Dimethylmercury Formation Mediated by Inorganic and Organic Reduced Sulfur Surfaces

Underlying formation pathways of dimethylmercury ((CH(3))(2)Hg) in the ocean are unknown. Early work proposed reactions of inorganic Hg (Hg(II)) with methyl cobalamin or of dissolved monomethylmercury (CH(3)Hg) with hydrogen sulfide as possible bacterial mediated or abiotic pathways. A significant fraction (up to 90%) of CH(3)Hg in natural waters is however adsorbed to reduced sulfur groups on mineral or organic surfaces. We show that binding of CH(3)Hg to such reactive sites facilitates the formation of (CH(3))(2)Hg by degradation of the adsorbed CH(3)Hg.
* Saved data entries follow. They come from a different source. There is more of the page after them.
-- ==== Sys2Proof/Laws/Effects.lean ====
section
/-! SUPPORT. Every instruction has an effect in the sense of Laws/Cases.lean: one lemma per constructor, by the lemma of its
form, and `exec_effect` for all. -/

namespace Sys2Proof.Machine

variable {s : State}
We demonstrate that the reaction can be mediated by different sulfide minerals, as well as by dithiols suggesting that e.g. reduced sulfur groups on mineral particles or on protein surfaces could mediate the reaction. The observed fraction of CH(3)Hg methylated on sulfide mineral surfaces exceeded previously observed methylation rates of CH(3)Hg to (CH(3))(2)Hg in seawaters and we suggest the pathway demonstrated here could account for much of the (CH(3))(2)Hg found in the ocean.